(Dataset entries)
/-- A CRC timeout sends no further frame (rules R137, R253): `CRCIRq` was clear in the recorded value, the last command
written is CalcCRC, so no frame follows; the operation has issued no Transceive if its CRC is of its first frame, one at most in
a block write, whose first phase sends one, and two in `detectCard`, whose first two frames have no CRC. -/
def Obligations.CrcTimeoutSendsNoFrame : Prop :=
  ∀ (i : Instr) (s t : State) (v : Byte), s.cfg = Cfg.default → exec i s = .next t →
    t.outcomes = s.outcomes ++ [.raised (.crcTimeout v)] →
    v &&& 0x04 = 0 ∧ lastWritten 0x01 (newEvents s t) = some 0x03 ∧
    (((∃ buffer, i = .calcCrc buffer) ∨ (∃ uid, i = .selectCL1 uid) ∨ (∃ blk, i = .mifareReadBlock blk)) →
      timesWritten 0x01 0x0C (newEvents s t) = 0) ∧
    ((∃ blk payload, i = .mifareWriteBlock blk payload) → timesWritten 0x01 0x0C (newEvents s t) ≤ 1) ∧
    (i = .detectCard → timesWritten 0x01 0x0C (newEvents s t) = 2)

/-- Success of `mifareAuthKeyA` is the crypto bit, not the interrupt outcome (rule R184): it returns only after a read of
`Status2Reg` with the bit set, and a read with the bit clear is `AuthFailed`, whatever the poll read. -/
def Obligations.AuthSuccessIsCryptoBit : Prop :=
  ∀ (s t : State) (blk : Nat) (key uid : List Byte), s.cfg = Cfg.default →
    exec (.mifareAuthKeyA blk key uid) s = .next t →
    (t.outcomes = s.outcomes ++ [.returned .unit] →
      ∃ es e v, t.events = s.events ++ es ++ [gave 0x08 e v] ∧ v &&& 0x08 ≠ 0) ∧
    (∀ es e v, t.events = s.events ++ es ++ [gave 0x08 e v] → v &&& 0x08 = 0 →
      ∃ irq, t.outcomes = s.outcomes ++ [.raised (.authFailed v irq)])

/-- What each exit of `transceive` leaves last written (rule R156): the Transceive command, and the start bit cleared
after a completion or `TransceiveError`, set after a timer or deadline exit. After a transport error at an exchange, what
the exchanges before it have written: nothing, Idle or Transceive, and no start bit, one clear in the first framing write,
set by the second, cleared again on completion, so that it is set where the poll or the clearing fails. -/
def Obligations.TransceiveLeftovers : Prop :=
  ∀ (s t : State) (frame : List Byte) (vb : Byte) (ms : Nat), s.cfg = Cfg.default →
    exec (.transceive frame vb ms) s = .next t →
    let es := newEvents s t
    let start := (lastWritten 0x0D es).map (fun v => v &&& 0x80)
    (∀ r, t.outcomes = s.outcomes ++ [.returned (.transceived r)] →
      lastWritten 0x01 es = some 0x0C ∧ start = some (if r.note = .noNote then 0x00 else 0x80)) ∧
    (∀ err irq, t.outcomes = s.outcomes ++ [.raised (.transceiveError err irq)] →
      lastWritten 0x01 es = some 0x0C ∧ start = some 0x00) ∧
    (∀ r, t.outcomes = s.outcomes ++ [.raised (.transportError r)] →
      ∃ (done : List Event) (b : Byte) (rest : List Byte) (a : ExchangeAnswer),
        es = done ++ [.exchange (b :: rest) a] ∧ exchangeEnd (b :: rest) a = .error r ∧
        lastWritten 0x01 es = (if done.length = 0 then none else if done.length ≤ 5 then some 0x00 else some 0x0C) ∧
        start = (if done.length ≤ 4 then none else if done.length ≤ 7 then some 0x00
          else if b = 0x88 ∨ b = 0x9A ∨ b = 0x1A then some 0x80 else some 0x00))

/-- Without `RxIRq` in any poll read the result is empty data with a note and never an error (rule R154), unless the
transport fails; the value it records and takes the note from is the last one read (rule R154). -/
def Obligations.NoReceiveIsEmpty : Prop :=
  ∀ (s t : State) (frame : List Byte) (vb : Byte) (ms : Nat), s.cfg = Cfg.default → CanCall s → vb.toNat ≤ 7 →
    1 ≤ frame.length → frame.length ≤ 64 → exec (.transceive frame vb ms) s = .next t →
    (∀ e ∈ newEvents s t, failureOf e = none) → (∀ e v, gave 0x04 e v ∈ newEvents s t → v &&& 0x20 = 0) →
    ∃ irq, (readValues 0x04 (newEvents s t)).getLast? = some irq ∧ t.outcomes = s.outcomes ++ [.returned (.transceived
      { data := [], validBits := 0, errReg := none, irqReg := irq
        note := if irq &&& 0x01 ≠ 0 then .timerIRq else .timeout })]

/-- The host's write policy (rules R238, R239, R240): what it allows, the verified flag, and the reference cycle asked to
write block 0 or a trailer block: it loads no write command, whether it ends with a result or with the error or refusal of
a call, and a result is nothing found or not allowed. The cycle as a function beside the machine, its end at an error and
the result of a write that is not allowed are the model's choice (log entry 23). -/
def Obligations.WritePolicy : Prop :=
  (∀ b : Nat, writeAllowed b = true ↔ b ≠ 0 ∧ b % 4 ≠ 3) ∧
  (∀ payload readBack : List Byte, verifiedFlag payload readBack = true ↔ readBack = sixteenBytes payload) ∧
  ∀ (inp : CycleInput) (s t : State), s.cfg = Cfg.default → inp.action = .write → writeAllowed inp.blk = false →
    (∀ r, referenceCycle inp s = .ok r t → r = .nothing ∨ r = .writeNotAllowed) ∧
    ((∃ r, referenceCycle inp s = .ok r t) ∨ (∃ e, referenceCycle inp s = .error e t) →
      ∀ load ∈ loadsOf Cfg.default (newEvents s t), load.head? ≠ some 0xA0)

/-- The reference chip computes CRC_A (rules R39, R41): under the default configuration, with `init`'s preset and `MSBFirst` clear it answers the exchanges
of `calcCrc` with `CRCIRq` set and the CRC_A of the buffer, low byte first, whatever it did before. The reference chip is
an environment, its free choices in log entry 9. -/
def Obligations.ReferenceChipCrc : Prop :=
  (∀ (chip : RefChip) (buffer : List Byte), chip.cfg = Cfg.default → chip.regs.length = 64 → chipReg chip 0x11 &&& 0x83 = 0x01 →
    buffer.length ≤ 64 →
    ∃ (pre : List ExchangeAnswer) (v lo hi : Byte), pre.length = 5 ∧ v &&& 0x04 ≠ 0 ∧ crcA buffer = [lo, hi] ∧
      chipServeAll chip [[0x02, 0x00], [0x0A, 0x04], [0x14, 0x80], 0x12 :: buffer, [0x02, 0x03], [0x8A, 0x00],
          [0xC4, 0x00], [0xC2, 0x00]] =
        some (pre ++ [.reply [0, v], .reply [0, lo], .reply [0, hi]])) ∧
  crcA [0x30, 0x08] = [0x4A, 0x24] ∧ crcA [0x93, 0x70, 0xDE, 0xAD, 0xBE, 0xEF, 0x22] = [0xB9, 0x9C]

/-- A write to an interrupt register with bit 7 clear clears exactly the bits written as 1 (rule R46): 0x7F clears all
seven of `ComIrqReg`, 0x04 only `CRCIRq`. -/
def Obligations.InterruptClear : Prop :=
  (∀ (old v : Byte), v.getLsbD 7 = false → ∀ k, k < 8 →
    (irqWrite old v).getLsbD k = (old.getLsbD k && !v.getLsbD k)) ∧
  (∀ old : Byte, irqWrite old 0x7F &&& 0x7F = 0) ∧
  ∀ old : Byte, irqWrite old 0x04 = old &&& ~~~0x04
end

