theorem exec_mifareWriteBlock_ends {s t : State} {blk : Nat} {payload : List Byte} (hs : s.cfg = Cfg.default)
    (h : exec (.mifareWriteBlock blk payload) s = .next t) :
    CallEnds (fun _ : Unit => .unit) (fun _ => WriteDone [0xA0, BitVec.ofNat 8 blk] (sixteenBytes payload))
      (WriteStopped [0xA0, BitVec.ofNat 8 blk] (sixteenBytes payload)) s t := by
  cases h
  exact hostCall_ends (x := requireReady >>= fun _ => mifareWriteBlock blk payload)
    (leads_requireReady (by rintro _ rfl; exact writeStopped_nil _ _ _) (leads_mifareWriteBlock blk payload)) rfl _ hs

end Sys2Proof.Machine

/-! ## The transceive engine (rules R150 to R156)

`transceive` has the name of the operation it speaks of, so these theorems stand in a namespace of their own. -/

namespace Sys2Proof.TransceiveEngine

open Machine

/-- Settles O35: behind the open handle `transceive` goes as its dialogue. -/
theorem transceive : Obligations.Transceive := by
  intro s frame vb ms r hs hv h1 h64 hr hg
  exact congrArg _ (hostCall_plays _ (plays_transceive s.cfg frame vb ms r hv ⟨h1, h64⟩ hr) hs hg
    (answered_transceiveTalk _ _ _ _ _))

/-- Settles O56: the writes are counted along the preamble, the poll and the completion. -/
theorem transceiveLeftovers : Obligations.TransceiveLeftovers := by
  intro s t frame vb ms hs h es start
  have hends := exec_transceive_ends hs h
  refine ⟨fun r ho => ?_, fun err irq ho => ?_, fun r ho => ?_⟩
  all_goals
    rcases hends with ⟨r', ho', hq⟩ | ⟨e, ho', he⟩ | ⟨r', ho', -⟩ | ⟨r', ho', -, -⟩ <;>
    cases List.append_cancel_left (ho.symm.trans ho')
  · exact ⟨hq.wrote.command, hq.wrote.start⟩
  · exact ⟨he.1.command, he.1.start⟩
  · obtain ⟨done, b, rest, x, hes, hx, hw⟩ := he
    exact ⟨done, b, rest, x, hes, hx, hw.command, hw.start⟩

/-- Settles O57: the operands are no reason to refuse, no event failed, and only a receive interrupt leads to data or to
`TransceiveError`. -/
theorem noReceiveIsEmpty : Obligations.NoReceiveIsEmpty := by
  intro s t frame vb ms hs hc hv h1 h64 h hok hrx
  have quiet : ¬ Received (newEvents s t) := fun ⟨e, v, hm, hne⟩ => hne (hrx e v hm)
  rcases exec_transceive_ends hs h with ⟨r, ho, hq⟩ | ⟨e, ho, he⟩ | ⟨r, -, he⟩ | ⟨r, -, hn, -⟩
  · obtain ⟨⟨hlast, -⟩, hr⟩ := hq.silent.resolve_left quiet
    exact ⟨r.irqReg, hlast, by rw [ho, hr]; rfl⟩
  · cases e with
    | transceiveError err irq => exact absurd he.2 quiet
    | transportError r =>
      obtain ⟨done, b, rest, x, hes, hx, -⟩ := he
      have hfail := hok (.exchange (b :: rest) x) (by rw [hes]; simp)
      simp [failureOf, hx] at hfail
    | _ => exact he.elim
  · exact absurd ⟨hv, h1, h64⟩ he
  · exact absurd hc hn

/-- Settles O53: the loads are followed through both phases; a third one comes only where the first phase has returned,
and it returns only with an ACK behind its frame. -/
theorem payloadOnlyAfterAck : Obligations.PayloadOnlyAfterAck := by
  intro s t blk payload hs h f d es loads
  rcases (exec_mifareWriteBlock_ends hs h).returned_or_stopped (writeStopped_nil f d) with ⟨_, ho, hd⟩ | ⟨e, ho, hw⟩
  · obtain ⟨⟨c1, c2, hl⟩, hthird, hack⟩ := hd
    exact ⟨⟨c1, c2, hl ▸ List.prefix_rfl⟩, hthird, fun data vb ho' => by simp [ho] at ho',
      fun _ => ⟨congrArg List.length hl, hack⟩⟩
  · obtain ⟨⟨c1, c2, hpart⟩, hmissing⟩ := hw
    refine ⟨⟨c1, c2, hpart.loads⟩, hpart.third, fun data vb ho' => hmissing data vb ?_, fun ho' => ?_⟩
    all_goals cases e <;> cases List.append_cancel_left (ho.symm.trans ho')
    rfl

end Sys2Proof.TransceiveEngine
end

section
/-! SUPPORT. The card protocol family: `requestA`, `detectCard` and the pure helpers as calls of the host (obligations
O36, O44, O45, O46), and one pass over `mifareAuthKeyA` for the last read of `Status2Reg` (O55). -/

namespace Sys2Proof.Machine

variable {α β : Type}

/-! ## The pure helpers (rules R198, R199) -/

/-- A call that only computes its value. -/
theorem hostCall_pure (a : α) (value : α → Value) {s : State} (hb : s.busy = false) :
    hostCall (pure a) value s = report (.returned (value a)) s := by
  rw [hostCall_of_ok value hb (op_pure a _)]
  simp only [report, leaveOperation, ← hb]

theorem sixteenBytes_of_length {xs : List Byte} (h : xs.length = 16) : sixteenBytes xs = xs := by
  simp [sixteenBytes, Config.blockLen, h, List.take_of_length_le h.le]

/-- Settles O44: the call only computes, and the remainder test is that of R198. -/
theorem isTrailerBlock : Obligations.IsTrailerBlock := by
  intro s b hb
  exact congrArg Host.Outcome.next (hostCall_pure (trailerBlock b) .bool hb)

**Problem**
Filter the entries above down to the lines that contain "failureOf".

**Solution to the problem**
    (∀ e ∈ newEvents s t, failureOf e = none) → (∀ e v, gave 0x04 e v ∈ newEvents s t → v &&& 0x20 = 0) →
      simp [failureOf, hx] at hfail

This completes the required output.